Was droht unter einem Kanzler Merz?

Der Banker und Lobbyist wird den Reichen dienen

Seit September ist klar: Friedrich Merz wird bei der nächsten Bundestagswahl für die Union als Kanzlerkandidat antreten. Da die Umfragen CDU/CSU vorne sehen, scheint ein Kanzler Merz wahrscheinlich. Was würde mit ihm drohen?

von Hans Neumann, Lemgo

Schon lange setzt sich Merz für umfassende Deregulierungen, Privatisierungen, die Abschaffung von Kündigungsschutzmaßnahmen und die Kürzung von Sozialleistungen ein und nutzt systematisch Demagogie, um Minderheiten zu Sündenböcken für die Probleme der kapitalistischen Wirtschaft und seiner Politik zu machen: So diffamierte er zum Beispiel im Jahr 2022 ukrainische Geflüchtete als “Sozialtouristen”, 2023 migrantische Schüler als “kleine Paschas” oder behauptete im gleichen Jahr irrsinnigerweise, Geflüchtete würden Deutschen die Zahnarzttermine wegnehmen. In diesem Jahr legte er nach und zeichnete sie verantwortlich für Probleme auf dem Wohnungsmarkt, in Unis, Krankenhäusern und Arztpraxen. Gleichzeitig forderte er bereits die Abschaffung von Bürgergeld, welche gegen eine “Neue Grundsicherung” ersetzt werden soll, die insbesondere die Daumenschrauben zur Annahme jedes noch so miesen Jobs anziehen wird und vorsieht, dass bereits das Versäumen eines einzigen Jobcentertermins zu Sozialleistungen führen wird.

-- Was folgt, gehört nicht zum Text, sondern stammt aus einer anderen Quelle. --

/-- A write of 1 to dam d's hold control word sets the hold flag and asserts the line: every in-service gate of the dam gains DAM, its move
outstanding HELD and out of the queue. Set already, nothing changes. A value above 1 is refused with BAD_CONFIG, on either
row (the model's choice, log entry 19).

A write of 0 to dam d's hold control word clears the hold flag, releases the line and removes DAM from the dam's in-service gates: a
HELD gate whose set is then empty is MOVING. Stated in full where no released gate joins the queue at once, and where no
link acts for any state of the queue. Clear already, nothing changes. -/
def Obligations.DamHold : Prop :=
  (∀ (s : State) (d : DamId) (w : BusWrite) (tr : Transaction), PortIdle s →
    (∀ i, i = .damHoldSet d w ∨ i = .damHoldClear d w → Accepted i s tr → 1 < w.data.toNat →
      Gives i s s.tables (refusedWith s tr .badConfig 0)) ∧
    (Accepted (.damHoldSet d w) s tr → w.data = 1 → (s.dyn.dams.get d).hold = true →
      Gives (.damHoldSet d w) s s.tables (held s tr)) ∧
    (Accepted (.damHoldSet d w) s tr → w.data = 1 → (s.dyn.dams.get d).hold = false →
      ∃ t, exec (.damHoldSet d w) s = .next t ∧ t.tables = s.tables ∧ StoreKept s t ∧ SameSurroundings s t ∧
        Taken tr t ∧ SameControl s t ∧ LogKept s t ∧ t.dyn.totals = s.dyn.totals ∧
        t.dyn.reaches = s.dyn.reaches ∧ t.dyn.dams = Table.put s.dyn.dams d { s.dyn.dams.get d with hold := true } ∧
        (∀ e, holdLine t.dyn e = (e == d || holdLine s.dyn e)) ∧
        (∀ g, t.dyn.gates.get g =
          if (s.dyn.gates.get g).inService ∧ (s.tables.gates.get g).inDam d then
            { s.dyn.gates.get g with
              causes := { (s.dyn.gates.get g).causes with dam := true }
              state :=
                if (s.dyn.gates.get g).state = .moving ∨ (s.dyn.gates.get g).state = .held then .held
                else (s.dyn.gates.get g).state }
          else s.dyn.gates.get g) ∧
        t.dyn.queue =
          s.dyn.queue.filter fun g => !((s.dyn.gates.get g).inService && (s.tables.gates.get g).inDam d))) ∧
  ∀ (s : State) (d : DamId) (w : BusWrite) (tr : Transaction), PortIdle s → GatesSound s →
    Accepted (.damHoldClear d w) s tr → w.data = 0 →
    ((s.dyn.dams.get d).hold = false → Gives (.damHoldClear d w) s s.tables (held s tr)) ∧
    ((s.dyn.dams.get d).hold = true →
      (∀ g, (s.tables.gates.get g).inDam d = true → (s.dyn.gates.get g).state = .held →
        (s.dyn.gates.get g).causes.mode = false → (s.dyn.gates.get g).causes.interlock = false → NotYet s g) →
      ∃ t, exec (.damHoldClear d w) s = .next t ∧ t.tables = s.tables ∧ StoreKept s t ∧ SameSurroundings s t ∧
        Taken tr t ∧ SameControl s t ∧ LogKept s t ∧ t.dyn.totals = s.dyn.totals ∧
        t.dyn.reaches = s.dyn.reaches ∧ t.dyn.dams = Table.put s.dyn.dams d { s.dyn.dams.get d with hold := false } ∧
        (∀ e, holdLine t.dyn e = (e != d && holdLine s.dyn e)) ∧
        t.dyn.queue = s.dyn.queue ∧
        ∀ g, t.dyn.gates.get g =
          if (s.dyn.gates.get g).inService ∧ (s.tables.gates.get g).inDam d then
            { s.dyn.gates.get g with
              causes := { (s.dyn.gates.get g).causes with dam := false }
              state :=
                if (s.dyn.gates.get g).state = .moving ∨ (s.dyn.gates.get g).state = .held then
                  (if (s.dyn.gates.get g).causes.mode || (s.dyn.gates.get g).causes.interlock then .held else .moving)
                else (s.dyn.gates.get g).state }
          else s.dyn.gates.get g) ∧
    ((s.dyn.dams.get d).hold = true → (∀ l, (s.tables.links.get l).action = .none) →
      ∃ t, exec (.damHoldClear d w) s = .next t ∧ t.tables = s.tables ∧ StoreKept s t ∧ SameSurroundings s t ∧
        Taken tr t ∧ SameControl s t ∧ t.dyn.totals = s.dyn.totals ∧ t.dyn.reaches = s.dyn.reaches ∧
        (∀ e, holdLine t.dyn e = (e != d && holdLine s.dyn e)) ∧
        ∀ g, (s.dyn.gates.get g).sameOrder (t.dyn.gates.get g) ∧
          ((s.dyn.gates.get g).inService = true → (s.tables.gates.get g).inDam d = true →
            (t.dyn.gates.get g).inService = true ∧ (t.dyn.gates.get g).causes.dam = false) ∧
          ((s.tables.gates.get g).inDam d = false → g ∉ s.dyn.queue → t.dyn.gates.get g = s.dyn.gates.get g))

/-- A FEEDBACK write is refused with BAD_DIGIT where the word does not decode in the slot page's format to 0 to 1000; else
the value is stored and known, and it agrees if an in-service gate awaits settle and it differs from the command by at
most the tolerance, when awaiting settle ends and the lag timer stops. A gate that this lets join does so at the tail of
the queue, and a scan from its head follows (the links after it, log entry 14, DEDUCED; the store port after that, log
entry 41, DESIGN CHOICE). Joining an empty queue it is granted a step where it is eligible with its interlock true, is
HELD with INTERLOCK_LOST where it is eligible with its condition false, and else waits in the queue; with no queued gate
eligible, and not itself, it waits at the tail. Otherwise nothing else changes. -/
def Obligations.FeedbackWrite : Prop :=
  ∀ (s : State) (g : GateId) (w : BusWrite) (tr : Transaction), PortIdle s → GatesSound s →
    Accepted (.feedbackWrite g w) s tr →
    match decodeValue (s.tables.descriptors.get (slotPage g)).decimal 1000 w.data with
    | none => Gives (.feedbackWrite g w) s s.tables (refusedWith s tr .badDigit 0)
    | some v =>
      (¬((s.dyn.gates.get g).inService = true ∧ (s.dyn.gates.get g).awaiting = true ∧
          v ≤ (s.dyn.gates.get g).command + (s.tables.gates.get g).tolerance.toNat ∧
          (s.dyn.gates.get g).command ≤ v + (s.tables.gates.get g).tolerance.toNat) →
        Gives (.feedbackWrite g w) s s.tables
          { held s tr with
            gates := Table.put s.dyn.gates g { s.dyn.gates.get g with feedback := v, feedbackKnown := true } }) ∧
      ((s.dyn.gates.get g).inService = true → (s.dyn.gates.get g).awaiting = true →
        v ≤ (s.dyn.gates.get g).command + (s.tables.gates.get g).tolerance.toNat →
        (s.dyn.gates.get g).command ≤ v + (s.tables.gates.get g).tolerance.toNat →
        ((s.dyn.gates.get g).state ≠ .moving ∨ s.dyn.mode ≠ .run ∨ stepIntervalElapsed s.tables s.dyn g = false →
          Gives (.feedbackWrite g w) s s.tables
            { held s tr with
              gates := Table.put s.dyn.gates g
                { s.dyn.gates.get g with
                  feedback := v, feedbackKnown := true, awaiting := false, lagTimer := .stopped } }) ∧
        ((s.dyn.gates.get g).state = .moving → s.dyn.mode = .run → stepIntervalElapsed s.tables s.dyn g = true →
          g ∉ s.dyn.queue → ∀ p : Dyn,
          p =
            { counted s with
              answer := none, queue := s.dyn.queue ++ [g]
              gates := Table.put s.dyn.gates g
                { s.dyn.gates.get g with
                  feedback := v, feedbackKnown := true, awaiting := false, lagTimer := .stopped } } →
          (∃ q lost, Scanned s.tables p lost q ∧
            Gives (.feedbackWrite g w) s s.tables { offerLost s.tables lost q with hand := some tr }) ∧
          ((∀ h, h ∈ s.dyn.queue ∨ h = g → eligible s.tables s.dyn h = false) →
            Gives (.feedbackWrite g w) s s.tables { p with hand := some tr })) ∧
        (∀ k, (s.dyn.gates.get g).state = .moving → s.dyn.mode = .run → stepIntervalElapsed s.tables s.dyn g = true →
          s.dyn.queue = [] → eligible s.tables s.dyn g = true →
          falseCondition s.tables s.dyn.statusWords g
            (directionTo (s.dyn.gates.get g).command (s.dyn.gates.get g).target) = some k →
          ∃ t, exec (.feedbackWrite g w) s = .next t ∧ OnlyEventsBeside s t ∧ OthersOnlyHeld s t g ∧ Taken tr t ∧
            Gate.OnlyHolds
              { s.dyn.gates.get g with
                feedback := v, feedbackKnown := true, awaiting := false, lagTimer := .stopped, state := .held
                causes := { (s.dyn.gates.get g).causes with interlock := true } }
              (t.dyn.gates.get g) ∧
            t.dyn.queue = [] ∧ t.dyn.totals = s.dyn.totals ∧
            Raised
              { interlockLostEvent s.tables g (directionTo (s.dyn.gates.get g).command (s.dyn.gates.get g).target) k
                  s.dyn with
                context := .gate .held } s t) ∧
        ((s.dyn.gates.get g).state = .moving → s.dyn.mode = .run → stepIntervalElapsed s.tables s.dyn g = true →
          s.dyn.queue = [] →
          falseCondition s.tables s.dyn.statusWords g
            (directionTo (s.dyn.gates.get g).command (s.dyn.gates.get g).target) = none →
          ∃ t, exec (.feedbackWrite g w) s = .next t ∧ t.tables = s.tables ∧ StoreKept s t ∧ SameSurroundings s t ∧
            Taken tr t ∧ SameControl s t ∧ LogKept s t ∧ t.dyn.totals = s.dyn.totals ∧ t.dyn.reaches = s.dyn.reaches ∧
            (∀ h, h ≠ g → t.dyn.gates.get h = s.dyn.gates.get h) ∧
            (if eligible s.tables s.dyn g then
              t.dyn.queue = [] ∧
                Gate.Stepped (s.tables.gates.get g) (recoveryDwellOf s.tables g) s.dyn.tick
                  { s.dyn.gates.get g with
                    feedback := v, feedbackKnown := true, awaiting := false, lagTimer := .stopped }
                  (t.dyn.gates.get g)
            else
              t.dyn.queue = [g] ∧
                t.dyn.gates.get g =
                  { s.dyn.gates.get g with
                    feedback := v, feedbackKnown := true, awaiting := false, lagTimer := .stopped })))

/-! ### Levels and the last dam -/

/-- A sensor write is refused with BAD_DIGIT where the word does not decode in page 16's format to 0 to 9999; else the
sample is FRESH with its timer started, or STALE where the timeout is 0, and the level, the level state, the split flag,
the limits and the EXCEEDED flag of the reach follow; its events are recorded and offered to the links. -/
def Obligations.SensorWrite : Prop :=
  ∀ (s : State) (r : ReachId) (k : Sensor) (w : BusWrite) (tr : Transaction), PortIdle s →
    Accepted (.sensorWrite r k w) s tr →
    match decodeValue (s.tables.descriptors.get 16).decimal 9999 w.data with
    | none => Gives (.sensorWrite r k w) s s.tables (refusedWith s tr .badDigit 0)
    | some v =>
      ∃ t, exec (.sensorWrite r k w) s = .next t ∧ t.tables = s.tables ∧ StoreKept s t ∧ SameSurroundings s t ∧
        Taken tr t ∧ ControlByLinks s t ∧ t.dyn.totals = s.dyn.totals ∧
        LevelDerived (s.tables.reaches.get r) (s.dyn.reaches.get r) (t.dyn.reaches.get r) k
          (if (s.tables.reaches.get r).sampleTimeout = 0 then ⟨v, .stale, .stopped⟩
            else ⟨v, .fresh, .running (s.tables.reaches.get r).sampleTimeout.toNat⟩) ∧
        ExceededFollows s.tables s t r ∧ LevelEventsRaised s t r ∧ BoundsReported s t ∧
        (∀ x, x ≠ r → t.dyn.reaches.get x = s.dyn.reaches.get x) ∧
        ∀ g, Gate.OnlyHolds (s.dyn.gates.get g) (t.dyn.gates.get g)
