/-- A change of the state that leaves the store as it was. -/
def KeepsStore (f : State → State) : Prop := ∀ s, (f s).store = s.store

theorem inEvent_keepsStore (f : Tables → Dyn → Dyn) : KeepsStore (inEvent f) := fun _ => rfl

theorem inEventIf_keepsStore (due : Tables → Dyn → Bool) (f : Tables → Dyn → Dyn) : KeepsStore (inEventIf due f) := by
  intro s
  unfold inEventIf
  split <;> rfl

theorem presentWrite_keepsStore (t : Transaction) (h : Handler) : KeepsStore (presentWrite t h) := by
  intro s
  unfold presentWrite
  split <;> rfl

theorem presentRead_keepsStore (t : Transaction) : KeepsStore (presentRead t) := by
  intro s
  unfold presentRead
  split <;> rfl

theorem Expiry.keepsStore {f : State → State} (h : Expiry f) : KeepsStore f := by
  cases h <;> exact inEventIf_keepsStore _ _

theorem takeDue_keepsStore : KeepsStore takeDue :=
  takeDue_closed (fun _ => rfl) (fun f _ hf hg s => (hg (f s)).trans (hf s)) fun _ => Expiry.keepsStore

theorem tickEvent_keepsStore : KeepsStore tickEvent := fun s =>
  (inEvent_keepsStore tickArrival (takeDue s)).trans (takeDue_keepsStore s)

theorem CommandKind.canonical {i : Instr} {f : State → State} (h : CommandKind i f) {s : State}
    (canonical : StoreCanonical s) : StoreCanonical (f s) := by
  have kept {f : State → State} (keeps : KeepsStore f) : StoreCanonical (f s) :=
    (congrArg (fun m => Memory.wf m = true) (keeps s)).mpr canonical
  cases h with
  | powerOn => exact storeAbandoned_wf _ _ _ canonical
  | resetLine => exact storeAbandoned_wf _ _ _ canonical
  | tick => exact kept tickEvent_keepsStore
  | expiry h => exact kept h.keepsStore
  | stepInterval g => exact kept (inEventIf_keepsStore _ _)
  | write _ => exact kept (presentWrite_keepsStore _ _)
  | writeAt => exact kept (presentWrite_keepsStore _ _)
  | readAt => exact kept (presentRead_keepsStore _)
  | answer kind ans => exact accessDone_canonical canonical

/-- A step is the front command's meaning, or idling. -/
theorem step_cases {s t : State} (next : step s = .next t) :
    t = s ∨ ∃ i rest, s.pending = i :: rest ∧ exec i { s with pending := rest } = .next t := by
  unfold step at next
  split at next
  case h_1 => exact .inl (Host.Outcome.next.inj next).symm
  case h_2 i rest waits => exact .inr ⟨i, rest, waits, next⟩

/-- A property of states that every kind of command keeps is kept by every step. The waiting commands do not matter to
it. -/
theorem step_keeps {P : State → Prop} (pending : ∀ (s : State) q, P s → P { s with pending := q })
    (kinds : ∀ i f, CommandKind i f → ∀ s, P s → P (f s)) {s t : State} (next : step s = .next t) (h : P s) : P t := by
  obtain rfl | ⟨i, rest, -, next⟩ := step_cases next
  · exact h
  · obtain ⟨f, kind, answered⟩ := exec_kind i
    obtain rfl := Host.Outcome.next.inj ((answered _).symm.trans next)
    exact kinds i f kind _ (pending s rest h)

CDU-Programm: Kiloweise Merz?

Unter der Führung von Friedrich Merz hat sich die CDU insbesondere durch die Debatten zum neuen Grundsatzprogramm spürbar weiter nach rechts bewegt, besonders in der gesellschaftspolitischen Haltung zur Migration, wo Merz eine noch härtere Linie gegen Geflüchtete verfolgt. Zugleich fördert er aber auch einen klarer neoliberal geprägten, wirtschaftspolitischen Kurs, der auf Sparmaßnahmen und Steuersenkungen für Unternehmen und Reiche setzt. 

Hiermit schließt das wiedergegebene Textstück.